Homologous recombination deficiency (HRD) has become a cornerstone biomarker in ovarian cancer, guiding the use of platinum agents and PARP inhibitors. By measuring DNA repair failures through genomic scars—loss of heterozygosity, telomeric allelic imbalance, and large‑scale state transitions—clinicians can predict which tumors are most likely to respond to these targeted therapies. The HRD concept also fuels research into resistance mechanisms, prompting a deeper look at tumor biology beyond traditional histology.

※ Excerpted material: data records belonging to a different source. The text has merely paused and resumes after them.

-- ==== Sys2Proof/Machine/Pipeline.lean ====
section
/-! DEFINITION. Pipeline: the chains of the input pipeline, the projector, the pyramid, tile masks, the gather engines and
batch entries (09_input_pipeline.md R270 to R302; R26). -/
namespace Sys2Proof.Machine

/-! ### Numbers -/

/-- Nearest integer to p / q, ties to even; q positive (R273). -/
def rhe (p : Int) (q : Nat) : Int :=
  let d : Int := q
  let k := p / d
  let r := p % d
  if d < 2 * r ∨ (2 * r = d ∧ k % 2 = 1) then k + 1 else k
/-- The full seconds that seconds modulo 2^32 stand for, nearest to the timebase's `now`, the later where two are as
near, never below zero (R303). -/
def fullSeconds (now r : Nat) : Nat :=
  let d := (r % 2 ^ 32 + 2 ^ 32 - now % 2 ^ 32) % 2 ^ 32
  if d ≤ 2 ^ 31 ∨ now + d < 2 ^ 32 then now + d else now + d - 2 ^ 32
/-- A stamp in ns since timebase zero (R303). -/
def fullNs (now st : Nat) : Nat := fullSeconds now (st / 2 ^ 32) * 1000000000 + st % 2 ^ 32
/-- Difference of two stamps in ns, read at timebase seconds `now`. -/
def stampDiff (now a b : Nat) : Int := (fullNs now a : Int) - fullNs now b
/-- Signed field of a record. -/
def sfield (b : List Byte) (off n : Nat) : Int := sgn (8 * n) (field b off n)

/-! ### Accesses of a block of the I/O die (R175, R189) -/

/-- A range touches a scratchpad, which no block of the I/O die reads or writes (R182). -/
def inScratch (da n : Nat) : Bool := regionOf da == .spad || regionOf (da + (n - 1)) == .spad
/-- Reads for a partition: status, address, bytes; a scratchpad is unmapped for a block. -/
def State.blockRead (s : State) (p da n : Nat) : ReadResult :=
  let c := s.rangeStatus (some p) false da n
  if inScratch da n then ⟨0x25, da, []⟩ else if c.1 ≠ 0 then ⟨c.1, c.2, []⟩ else s.readDev [] da n
/-- The events of a read: corrected code, and MEM_UNCORR of the reader, or of the owner of a buffer page (R189, R198). -/
def State.blockReadEvents (s : State) (p da n : Nat) : State :=
  let r := s.blockRead p da n
  let s := if inScratch da n then s else s.readEvents [] da n
  if r.status = 0x30 then
    (if regionOf da = .buf then
      s.memUncorr (entPart (s.entry ((pageId r.at_).getD 0))) [] r.at_
     else s.memUncorr p [] r.at_)
  else s
/-- Writes for a partition; a refused write lands nowhere. -/
def State.blockWrite (s : State) (p da : Nat) (bs : List Byte) : State × Nat :=
  let c := s.rangeStatus (some p) true da bs.length
  if inScratch da bs.length then (s, 0x25) else if c.1 ≠ 0 then (s, c.1) else s.writeDev [] da bs
/-- Device address of a byte offset in the I/O-die buffers (R258). -/
def bufAt (off : Nat) : Nat := bufferBase + off

/-! ### Chains (R270 to R291) -/

def State.chain (s : State) (n : Nat) : List Byte := tblGet [] s.chains n
def chainStages (c : List Byte) : List (List Byte) := (List.range (field c 1 1)).map (fun i => slice c (32 + 128 * i) 128)
/-- The stage record of a type. -/
def stage? (c : List Byte) (t : Nat) : Option (List Byte) := (chainStages c).find? (fun r => field r 0 1 == t)
def stage (c : List Byte) (t : Nat) : List Byte := (stage? c t).getD []
def hasStage (c : List Byte) (t : Nat) : Bool := (stage? c t).isSome
def chW (c : List Byte) : Nat := field (stage c 5) 4 2
def chH (c : List Byte) : Nat := field (stage c 5) 6 2
def pixBytes (c : List Byte) : Nat := field (stage c 5) 8 1
def holdLines (c : List Byte) : Nat := field c 2 1
def slotsOf (c : List Byte) : Nat := field (stage c 6) 4 1
def haloOf (c : List Byte) : Nat := field (stage c 6) 5 1
def maxBatches (c : List Byte) : Nat := field (stage c 6) 10 2
def tileW (c : List Byte) : Nat := 64 + 2 * haloOf c
def gatherRow (c : List Byte) : Nat := ceilTo (tileW c * pixBytes c) 32
def slotBytes (c : List Byte) : Nat := tileW c * gatherRow c
def listStride (c : List Byte) : Nat := ceilTo (maxBatches c * slotsOf c * 4) 32
/-- Colour of a phase (R274). -/
def cfaColour (cfa k : Nat) : Nat := bits cfa (2 * k + 1) (2 * k)
def cfaPhase (x y : Nat) : Nat := 4 * (y % 4) + x % 4
/-- Pixels of the window of a radius about (x, y), clipped to the image. -/
def windowAt (w h x y r : Nat) : List (Nat × Nat) :=
  ((List.range (2 * r + 1)).map (fun j => (List.range (2 * r + 1)).filterMap (fun i =>
    if r ≤ x + i ∧ x + i - r < w ∧ r ≤ y + j ∧ y + j - r < h then some (x + i - r, y + j - r) else none))).flatten
/-- The window's pixels of a colour. -/
def ofColour (cfa c : Nat) (ps : List (Nat × Nat)) : List (Nat × Nat) :=
  ps.filter (fun p => cfaColour cfa (cfaPhase p.1 p.2) == c)
/-- R_EFF (R275), found on an image of 12 × 12 pixels, which holds every phase and every clipping. -/
def rEff (cfa radius : Nat) : Nat :=
  let falls := (List.range (12 - radius)).any (fun y => (List.range 12).any (fun x => (List.range 4).any (fun c =>
    ofColour cfa c (windowAt 12 12 x y radius) == [])))
  if falls then radius + 2 else radius
def chREff (c : List Byte) : Nat := rEff (field (stage c 2) 4 4) (field (stage c 2) 8 1)
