/-! ### Step 7 (R132) -/

/-- A register goes back to its default. -/
def State.clearReg (s : State) (ix sub : Nat) : State := s.setReg ix sub (odDefault ix sub)
def State.clearRegs (s : State) (ix : Nat) (subs : List Nat) : State := forEach subs s (fun s i => s.clearReg ix i)
/-- Skeins of a plan: those that STREAMS names, and those of its calderas. -/
def planSkeins (mask : Nat) (streams : List (Nat × Nat)) : List Nat :=
  (List.range 64).filter (fun g => bit mask (g / 8) || streams.any (fun e => e.1 == g))
/-- What a load clears: function tables of the partition's skeins, epochs and counters of windows, the counters of sinter
records, the expected digests (R59, R186, R187, R231). -/
def State.planClears (s : State) (p mask : Nat) (streams : List (Nat × Nat)) : State :=
  let s := forEach (s.partSkeins p) s (fun s g => s.modSkein g (fun k => { k with tables := [] }))
  let s := forEach (planSkeins mask streams) s (fun s g =>
    (s.modSkein g (fun k => { k with windows := k.windows.map (fun w => (w.1, { w.2 with epoch := 0 })) |>.filter (fun w =>
      w.2 ≠ Window.init) })).clearRegs (0x2240 + g) [0x11, 0x12, 0x13, 0x14, 0x15])
  (s.clearRegs (0x2330 + p) [2, 3, 4, 5, 6]).modPlan p (fun k => { k with expected := [] })
/-- PAGES: a commit of the section's own; the shadows follow. -/
def State.loadPages (s : State) (b : List Byte) : State :=
  let es := recordsOf 16 b
  let ids := es.map (fun e => field e 0 2)
  let put := fun (t : Tbl Nat) => es.foldl (fun t e => tblPut (xlatReset (field e 0 2)) t (field e 0 2) (field e 8 8)) t
  let s := s.applyEntries ids (put s.xlat)
  s.withXlatShadow (put s.xlatShadow)
/-- One entry of QUEUES: 8Bh where it cannot be enabled. -/
def State.loadQueue (s : State) (p : Nat) (e : List Byte) : State × Nat :=
  let q := field e 0 2
  let s := s.modPlan p (fun k => { k with queues := if k.queues.contains q then k.queues else k.queues ++ [q] })
  let s := s.modQueue q (fun k => { k with ringBase := field e 8 8, log2 := field e 4 1, consumer := field e 2 2 })
  if field e 5 1 = 1 then
    let r := s.queueEnable q
    (r.1, if r.2 = 0 then 0 else 0x8B)
  else (s, 0)
/-- Some skein whose scratchpad a range touches has a stream that is neither IDLE nor ERROR. -/
def State.spadBusy (s : State) (da n : Nat) : Bool :=
  regionOf da == .spad && (List.range 64).any (fun g =>
    decide (spadSkein da ≤ g ∧ g ≤ spadSkein (da + (n - 1))) && !s.streamIdle g)
/-- DATA for a scratchpad whose stream runs: remote writes of the loader (R183). What becomes of them does not change the
load's status (log 107). -/
def State.loadRemote (s : State) (p da : Nat) (b : List Byte) : State :=
  (sendChunks da b.length).foldl (fun s c =>
    s.modSkein (spadSkein c.1) (fun k => { k with arrivals := k.arrivals ++
      [{ sender := .loader p, win := none, off := (c.1 - scratchBase) % 0x80000, epoch := none,
         bytes := ((b.drop (c.1 - da)).take c.2).map some, xid := 0, last := true }] })) s
/-- DATA: written for the partition. -/
def State.loadData (s : State) (p da : Nat) (b : List Byte) : State × Nat :=
  if b = [] then (s, 0)
  else if s.spadBusy da b.length then (s.loadRemote p da b, 0)
  else
    let st := (s.rangeStatus (some p) true da b.length).1
    if st ≠ 0 then (s, pageStatus st)
    else
      let r := s.writeDev [] da b
      (r.1, if r.2 = 0 then 0 else pageStatus r.2)
/-- PIPELINE: the chain of a stream. -/
def State.loadChain (s : State) (p n id : Nat) (b : List Byte) : State :=
  let s := s.withChains (tblPut [] s.chains n b)
  let s := (s.clearRegs (0x2710 + n) [4, 5, 6, 7, 8, 9, 0x0A, 0x0B, 0x0C, 0x0D, 0x0E]).setReg (0x2710 + n) 1 1
  let s := s.setReg (0x2710 + n) 2 id
  let s := if n < 40 then s else s.modDecoder (n - 40) (fun k => { k with stored := 0 })
  s.modPlan p (fun k => { k with chains := if k.chains.contains n then k.chains else k.chains ++ [n] })
/-- SCHEMA: the schema of a decoder. -/
def State.loadSchema (s : State) (p d id : Nat) (b : List Byte) : State :=
  let s := s.modDecoder d (fun k => { k with schema := b, reassembly := none, ring := [], rxPos := 0, sample := none, expected := none })
  let s := (s.clearRegs (0x2610 + d) [4, 5, 6, 7, 8, 9, 0x0A, 0x0B, 0x0C]).setReg (0x2610 + d) 1 1
  (s.setReg (0x2610 + d) 3 id).modPlan p (fun k =>
    { k with decoders := if k.decoders.contains d then k.decoders else k.decoders ++ [d] })
/-- POSTPROC: a parameter block. -/
def State.loadBlock (s : State) (p n id : Nat) (b : List Byte) : State :=
  let s := s.withBlocks (tblPut [] s.blocks n b)
  let s := ((s.clearRegs (0x2810 + n) [5, 7, 8, 9]).setReg (0x2810 + n) 1 1).setReg (0x2810 + n) 2 p
  (s.setReg (0x2810 + n) 4 id).modPlan p (fun k => { k with blocks := if k.blocks.contains n then k.blocks else k.blocks ++ [n] })
/-- LAUNCH: a launch queue. -/
def State.loadLaunch (s : State) (p l id : Nat) (b : List Byte) : State :=
  let s := s.setLaunch l { LaunchQ.init with body := b }
  let s := (s.clearRegs (0x2A10 + l) [4, 5, 6, 7, 8, 9, 0x0A, 0x0B, 0x0C, 0x0D, 0x0E]).setReg (0x2A10 + l) 1 1
  (s.setReg (0x2A10 + l) 3 id).modPlan p (fun k =>
    { k with launches := if k.launches.contains l then k.launches else k.launches ++ [l] })
/-- SINTER: the expected digests. -/
def State.loadSinter (s : State) (p : Nat) (b : List Byte) : State :=
  (s.modPlan p (fun k => { k with expected := recordsOf 48 (b.drop 16) })).setReg (0x2330 + p) 4 (field b 0 2)
/-- STREAMS: BASE and PLAN_ID of each named skein. -/
def State.loadStreams (s : State) (id : Nat) (b : List Byte) : State :=
  (recordsOf 16 b).foldl (fun s e =>
    (s.setReg (0x2440 + field e 0 1) 4 (field e 8 8)).setReg (0x2440 + field e 0 1) 0x0A id) s
/-- One section is written; the status of a failure. DESIGN CHOICE of which named pages R133 judges for 8Bh (log 107): those
that DATA writes, and the ring of a queue that the section enables; BASE names a page that a stream may find absent later,
and so does RING_BASE of a queue left disabled. -/
def State.loadSection (s : State) (p id : Nat) (x : Section) : State × Nat :=
  match x.type with
  | 1 => (s.loadStreams id x.body, 0)
  | 2 => s.loadData p x.load x.body
  | 3 => (s.loadPages x.body, 0)
  | 4 => (s.loadChain p x.target id x.body, 0)
  | 5 => (s.loadSchema p (x.target - 40) id x.body, 0)
  | 6 => (s.loadBlock p x.target id x.body, 0)
  | 7 => ((recordsOf 8 x.body).foldl (fun s e => s.outerSet (field e 0 4) (field e 4 4)) s, 0)
  | 8 => (recordsOf 16 x.body).foldl (fun r e => if r.2 ≠ 0 then r else r.1.loadQueue p e) (s, 0)
  | 9 => (s.loadLaunch p x.target id x.body, 0)
  | _ => (s.loadSinter p x.body, 0)
/-- Types in the order of step 7. -/
def loadOrder : List Nat := [3, 8, 7, 2, 4, 5, 6, 9, 10, 1]
/-- Step 7: the sections in order, until one fails. A section whose writing meets a data or parity error ends it with 8Ch
(R133); none of that section is written (log 107). -/
def State.planWrite (s : State) (p : Nat) (b : List Byte) (broken : Option Nat) : State × LoadResult :=
  let xs := sectionsOf b
  let id := field b 8 4
  let streams := ((xs.filter (fun x => x.type == 1)).map (fun x => (recordsOf 16 x.body).map (fun e => (field e 0 1, field e 1 1)))).flatten
  let s := s.planClears p (field b 16 1) streams
  let s := s.modPlan p (fun k => { k with streams := streams })
  let ordered := (loadOrder.map (fun t => xs.filter (fun x => x.type == t))).flatten
  ordered.foldl (fun (r : State × LoadResult) x =>
    if r.2.status ≠ 0 then r
    else if broken = some x.ix then (r.1, ⟨0x8C, x.ix, 0⟩)
    else
      let t := r.1.loadSection p id x
      (t.1, ⟨t.2, x.ix, 0⟩)) (s, .ok)

/-! ### Commands of 2490h + p (R132) -/

/-- A command refused in the present state (R373). -/
def State.planRefused (s : State) (p : Nat) : State × Nat := (s.setReg (0x2490 + p) 4 0x8A, 0x08000022)
/-- The container is read: its code events, and an uncorrectable one is a fault of its reader's partition (R198, R204). -/
def State.containerEvents (s : State) (p : Nat) : State :=
  let da := s.reg (0x2490 + p) 1
  let n := s.reg (0x2490 + p) 2
  let r := s.readDev [] da n
  if (s.container p).1 = 0 then s.readEvents [] da n
  else if (s.container p).1 = 0x8C ∧ r.status = 0x30 then (s.readEvents [] da n).memUncorr p [] r.at_
  else s
/-- LOAD: steps 1 to 6 on the container; what they give is held until the load completes. -/
def State.planLoad (s : State) (p : Nat) : State × Nat :=
  let st := s.reg (0x2490 + p) 8
  if st ≠ 0 ∧ st ≠ 4 then s.planRefused p
  else
    let s := ((s.setReg (0x2490 + p) 8 1).setReg (0x2490 + p) 4 1).setReg (0x2490 + p) 5 0
    let c := s.container p
    let b := c.2
    let s := s.containerEvents p
    let r : LoadResult := if c.1 ≠ 0 then ⟨c.1, 0, 0⟩ else s.planCheck p b
    (s.modPlan p (fun k => { k with
      pendingStatus := r.status, pendingDetail := if r.status = 0 then 0 else r.detail, pendingDigest := slice b 32 32,
      pendingId := field b 8 4, pendingBody := if r.status = 0 then b else [],
      calderaMask := if r.status = 0 then field b 16 1 else k.calderaMask }), 0)
/-- A GOLDEN pattern made for another plan is dropped (R358). -/
def State.dropGolden (s : State) (p : Nat) (digest : List Byte) : State :=
  let keep := fun (g : Golden) => g.planDigest == digest
  let s := if (s.part p).golden.any (fun g => !keep g) then s.setReg (0x2B38 + p) 0x0C 0 else s
  s.modPart p (fun x => { x with golden := x.golden.filter keep, nextGolden := x.nextGolden.filter keep })
/-- Step 7 of the load in progress, where it has come so far: status and DETAIL that the load ends with. -/
def State.planFinish (s : State) (p : Nat) (broken : Option Nat) : State × Nat × Nat :=
  let k := s.plan p
  if k.pendingStatus ≠ 0 then (s, k.pendingStatus, k.pendingDetail)
  else
    let t := s.planWrite p k.pendingBody broken
    (t.1, t.2.status, if t.2.status = 0 then 0 else t.2.detail)
/-- PLAN_LOAD_COMPLETE: the writes of step 7 have been made, and the load enters LOADED or REFUSED with its status. -/
def doPlanLoadComplete (p : Nat) (broken : Option Nat) (s : State) : State :=
  if s.reg (0x2490 + p) 8 ≠ 1 then s
  else
    let r := s.planFinish p broken
    let s := r.1
    let k := s.plan p
    let ok := r.2.1 = 0
    let s := ((s.setReg (0x2490 + p) 8 (if ok then 2 else 4)).setReg (0x2490 + p) 4 r.2.1).setReg (0x2490 + p) 5 r.2.2
    let s := (s.setReg (0x2490 + p) 6 (if ok then k.pendingId else 0)).setReg (0x2490 + p) 7
      (if ok then leNat k.pendingDigest else 0)
    let s := if ok then s.dropGolden p k.pendingDigest else s
    let s := if ok then s.conditionEnd (fun f => f.code == 0x13 && s.skeinPart f.source == p) else s
    s.setPlan p { k with
      digest := if ok then k.pendingDigest else [], calderaMask := if ok then k.calderaMask else 0,
      pendingStatus := 0, pendingDetail := 0, pendingDigest := [], pendingId := 0, pendingBody := [] }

Labcorp’s enhanced OmniSeq INSIGHT leverages Illumina’s TSO500 platform to deliver a unified report that combines standard oncogenic alterations with a robust HRD score. This integration streamlines workflow, reduces turnaround time, and eliminates the need for separate assays. The test also flags the emerging HR‑proficient/RB1‑high subtype, a group characterized by high aneuploidy and unfavorable prognosis, signaling that patients without classic HRD may still benefit from alternative therapeutic strategies. By providing a comprehensive molecular snapshot, the assay equips oncologists with actionable data for both HR‑deficient and HR‑proficient disease.

The broader market is responding to this shift toward all‑inclusive genomic panels. As payers and regulators increasingly demand evidence of clinical utility, platforms that combine multiple biomarkers into a single, reimbursable test gain a competitive edge. Labcorp’s move reflects a growing industry trend: expanding the scope of precision oncology to capture diverse molecular phenotypes, thereby improving patient stratification and fostering next‑generation clinical trials. For providers, the ability to order one test that informs chemotherapy, PARP eligibility, and emerging targeted options simplifies decision‑making and accelerates personalized care.